Task instructions —
If a line below contains the string "contents", copy it out.
++++ Information provided
-- ==== Sys2Proof/Machine/Huffman.lean ====
section
/-! DEFINITION. The Huffman unit: frequency count, tree builder, prefix-code generator, encoder and decoder
(spec/43_huffman.md R160–R164). -/

namespace Sys2Proof.Machine

/-! ### Frequency count -/

/-- R160: `#{ i : src[i] = s }` for every symbol `s` in 0..255. -/
def frequencies (src : List Byte) : List Nat := (List.range 256).map fun c => src.count (BitVec.ofNat 8 c)

/-- R160: the number of symbols with a non-zero count. -/
def distinct (fs : List Nat) : Nat := fs.countP fun f => decide (0 < f)

/-- R160: FREQ_COUNT; `n = L.a0`. -/
def runFreqCount (b : Buf) (s : State) : Result Unit :=
  let n := s.argN
  if s.cfg.nbuf < n then .raised .badArg s
  else
    match s.source b n with
    | none => .stuck (.unwritten (bufWindow b))
    | some src =>
      let fs := frequencies src
      .done () ((s.storeWords .freq 0 (fs.map wordOf)).setRes n (distinct fs))

/-- FREQ_COUNT (R160). -/
def execFreqCount (b : Buf) (s : State) : Host.Outcome State Fault Refusal := (runFreqCount b (begin s)).commit

/-! ### Tree construction -/

/-- R161: the leaves, in ascending symbol order; `c` is the symbol of the list's first count. -/
def leavesFrom (c : Nat) : List Nat → List Node
  | [] => []
  | f :: fs => if 0 < f then .leaf (BitVec.ofNat 8 c) f :: leavesFrom (c + 1) fs else leavesFrom (c + 1) fs

/-- R161: the order of extraction, `(FREQ, KEY)` compared lexicographically. -/
def Node.before (a b : Node) : Bool :=
  Nat.blt a.freq b.freq || (Nat.beq a.freq b.freq && Nat.blt a.key b.key)

/-- The least node, by `Node.before`, among `x` and a list of slots with their nodes. -/
def leastOf (x : Nat × Node) : List (Nat × Node) → Nat × Node
  | [] => x
  | y :: ys => if y.2.before x.2 then leastOf y ys else leastOf x ys

/-- R161: takes the least node out of the pool. -/
def takeLeast : List (Nat × Node) → Option ((Nat × Node) × List (Nat × Node))
  | [] => none
  | x :: xs =>
    let a := leastOf x xs
    some (a, (x :: xs).filter fun y => !Nat.beq y.1 a.1)

/-- R161: the node of merge `m`: key `256 + m`, the first node taken on the left and the second on the right. -/
def mergeNode (m : Nat) (a b : Nat × Node) : Node := .internal (256 + m) a.1 b.1 (a.2.freq + b.2.freq)

/-- R161, the merge loop: `r` merges, from merge `m` on, over a pool whose new nodes take the slots `k + m`, …; the
internal nodes in creation order. -/
def mergeFrom (k : Nat) : Nat → Nat → List (Nat × Node) → List Node
  | 0, _, _ => []
  | r + 1, m, pool =>
    match takeLeast pool with
    | none => []
    | some (a, pool1) =>
      match takeLeast pool1 with
      | none => []
      | some (b, pool2) => mergeNode m a b :: mergeFrom k r (m + 1) ((k + m, mergeNode m a b) :: pool2)

/-- The nodes with their slots, from slot `i` on. -/
def slotsFrom (i : Nat) : List Node → List (Nat × Node)
  | [] => []
  | x :: xs => (i, x) :: slotsFrom (i + 1) xs

/-- R161: all nodes of the tree of a frequency table, by slot: the leaves, then the `k − 1` internal nodes. -/
def buildNodes (fs : List Nat) : List Node :=
  let ls := leavesFrom 0 fs
  ls ++ mergeFrom ls.length (ls.length - 1) 0 (slotsFrom 0 ls)

/-- `NNODE` of a tree with `k` leaves (R34, R161). -/
def nnodeOf (k : Nat) : Nat := if k = 0 then 0 else 2 * k - 1

/-- `ROOT` of a tree with `k` leaves (R35, R161). -/
def rootOf (k : Nat) : Nat := if k = 0 then 0x1FF else 2 * k - 2

/-- R161: the contents of all 512 slots, as words: the nodes, then zero slots. -/
def treeWords (nodes : List Node) : List Word :=
  nodes.flatMap packNode ++ (List.replicate (512 - nodes.length) emptySlot).flatten

/-- R161: HUF_BUILD. -/
def runHufBuild (s : State) : Result Unit :=
  match s.wordsAt .freq 0 256 with
  | none => .stuck (.unwritten .freq)
  | some ws =>
    let fs := ws.map BitVec.toNat
    let k := (leavesFrom 0 fs).length
    let t := s.storeWords .tree 0 (treeWords (buildNodes fs))
    .done ()
      ({ t with
          nleaf := wordOf k
          nnode := wordOf (nnodeOf k)
          root := BitVec.ofNat 9 (rootOf k)
          status := t.status.treeBuilt k }.setRes k (nnodeOf k))

/-- HUF_BUILD (R161). -/
def execHufBuild (s : State) : Host.Outcome State Fault Refusal := (runHufBuild (begin s)).commit

/-! ### Code generation -/

/-- R162 `walk(i, c)`: the symbols met below slot `i`, each with its path, `c` the path so far.  The first argument
bounds the depth; a tree of HUF_BUILD has depth at most 255 (R7), and a stored tree whose children lie in lower slots
at most 511.  DESIGN CHOICE, notes/assumptions/10.md. -/
def walkCodes (s : State) : Nat → Nat → List Bool → Except Fault (List (Byte × List Bool))
  | 0, _, _ => .error .treeTooDeep
  | d + 1, i, c =>
    match s.slotAt i with
    | none => .error (.unwritten .tree)
    | some (.leaf sym _) => .ok [(sym, c)]
    | some (.internal _ l r _) =>
      match walkCodes s d l (c ++ [false]) with
      | .error f => .error f
      | .ok left =>
        match walkCodes s d r (c ++ [true]) with
        | .error f => .error f
        | .ok right => .ok (left ++ right)

/-- R162: the codes that HUF_CODES assigns, in the order of its walk: none without a leaf, the one bit 0 for a lone
leaf, the leaves' paths otherwise. -/
def assignedCodes (s : State) : Except Fault (List (Byte × List Bool)) :=
  if s.nleaf.toNat = 0 then .ok []
  else if s.nleaf.toNat = 1 then
    match s.slotAt s.root.toNat with
    | none => .error (.unwritten .tree)
    | some nd => .ok [(BitVec.ofNat 8 nd.key, [false])]
  else walkCodes s 512 s.root.toNat []

/-- The code of a symbol: the last one assigned to it, the empty string where none was (`LEN = 0`). -/
def codeIn (codes : List (Byte × List Bool)) (c : Byte) : List Bool := (codes.reverse.lookup c).getD []

/-- R162 `maxlen`. -/
def maxLen (codes : List (Byte × List Bool)) : Nat := codes.foldl (fun m x => max m x.2.length) 0

/-- R162: the contents of all 256 entries of `CODE`, as words. -/
def codeWords (codes : List (Byte × List Bool)) : List Word :=
  (List.range 256).flatMap fun c => packCode (codeIn codes (BitVec.ofNat 8 c))

/-- R162: HUF_CODES. -/
def runHufCodes (s : State) : Result Unit :=
  if s.status.treev = false then .raised .sequence s
  else
    match assignedCodes s with
    | .error f => .stuck f
    | .ok codes =>
      let t := s.storeWords .code 0 (codeWords codes)
      .done () ({ t with status := t.status.codesBuilt }.setRes (maxLen codes) s.nleaf.toNat)

/-- HUF_CODES (R162). -/
def execHufCodes (s : State) : Host.Outcome State Fault Refusal := (runHufCodes (begin s)).commit

/-! ### Encoding -/

/-- R163, the loop: `k` symbols from `src[i]` on. -/
def encodeFrom (b : Buf) (i : Nat) : Nat → State → Result Unit
  | 0, s => .done () (s.setRes i s.wbits.toNat)
  | k + 1, s =>
    match s.byteAt (bufWindow b) i with
    | none => .stuck (.unwritten (bufWindow b))
    | some c =>
      match s.codeLen c with
      | none => .stuck (.unwritten .code)
      | some len =>
        if len = 0 then .raised .noCode (s.setRes i s.wbits.toNat)
        else if 8 * s.cfg.bitcap < s.wbits.toNat + len then .raised .bufferOverflow (s.setRes i s.wbits.toNat)
        else
          match s.codeBits c 0 len with
          | none => .stuck (.unwritten .code)
          | some bits =>
            match putBits bits s with
            | .done _ s' => encodeFrom b (i + 1) k s'
            | .raised e s' => .raised e s'
            | .stuck f => .stuck f

/-- R163: HUF_ENCODE; `n = L.a0`. -/
def runHufEncode (b : Buf) (s : State) : Result Unit :=
  if s.status.codev = false then .raised .sequence s
  else if s.cfg.nbuf < s.argN then .raised .badArg s
  else encodeFrom b 0 s.argN s

/-- HUF_ENCODE (R163). -/
def execHufEncode (b : Buf) (s : State) : Host.Outcome State Fault Refusal := (runHufEncode b (begin s)).commit

/-! ### Decoding -/

/-- R164, the inner loop: from slot `node` down to a leaf, one bit a step, to the leaf's symbol.  The first argument
is the number of bits left before `RLIM`: each step consumes one, and with none left the next bit is
`STREAM_EXHAUSTED`, with `RES0 = i` and `RES1` the bits consumed since `start`. -/
def walkDown (i start : Nat) : Nat → Nat → State → Result Byte
  | 0, node, s =>
    match s.slotAt node with
    | none => .stuck (.unwritten .tree)
    | some (.leaf sym _) => .done sym s
    | some (.internal _ _ _ _) => .raised .streamExhausted (s.setRes i (s.rcur.toNat - start))
  | left + 1, node, s =>
    match s.slotAt node with
    | none => .stuck (.unwritten .tree)
    | some (.leaf sym _) => .done sym s
    | some (.internal _ l r _) =>
      match getBit s with
      | .done b s' => walkDown i start left (bif b then r else l) s'
      | .raised e s' => .raised e s'
      | .stuck f => .stuck f

/-- R164, the outer loop: `k` symbols into `dst[i]`, `dst[i+1]`, …, with the bits from `RCUR` on. -/
def decodeFrom (b : Buf) (start i : Nat) : Nat → State → Result Unit
  | 0, s => .done () (s.setRes i (s.rcur.toNat - start))
  | k + 1, s =>
    match walkDown i start (s.rlim.toNat - s.rcur.toNat) s.root.toNat s with
    | .done sym s' => decodeFrom b start (i + 1) k (s'.storeBytes (bufWindow b) i [sym])
    | .raised e s' => .raised e s'
    | .stuck f => .stuck f

/-- R164, the lone leaf: `n` copies of its symbol, no bit consumed. -/
def decodeLone (b : Buf) (n : Nat) (s : State) : Result Unit :=
  if n = 0 then .done () (s.setRes 0 0)
  else
    match s.slotAt s.root.toNat with
    | none => .stuck (.unwritten .tree)
    | some nd =>
      .done () ((s.storeBytes (bufWindow b) 0 (List.replicate n (BitVec.ofNat 8 nd.key))).setRes n 0)

/-- R164: HUF_DECODE; `n = L.a0`. -/
def runHufDecode (b : Buf) (s : State) : Result Unit :=
  let n := s.argN
  let k := s.nleaf.toNat
  if s.status.treev = false then .raised .sequence s
  else if s.cfg.nbuf < n then .raised .badArg s
  else if 0 < n ∧ k = 0 then .raised .malformedHeader s
  else if 2 ≤ k ∧ s.rlim.toNat - s.rcur.toNat < n then .raised .malformedHeader s
  else if k = 1 then decodeLone b n s
  else decodeFrom b s.rcur.toNat 0 n s

/-- HUF_DECODE (R164). -/
def execHufDecode (b : Buf) (s : State) : Host.Outcome State Fault Refusal := (runHufDecode b (begin s)).commit

end Sys2Proof.Machine
end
++++++++
Expected answer —
/-- R161: the contents of all 512 slots, as words: the nodes, then zero slots. -/
/-- R162: the contents of all 256 entries of `CODE`, as words. -/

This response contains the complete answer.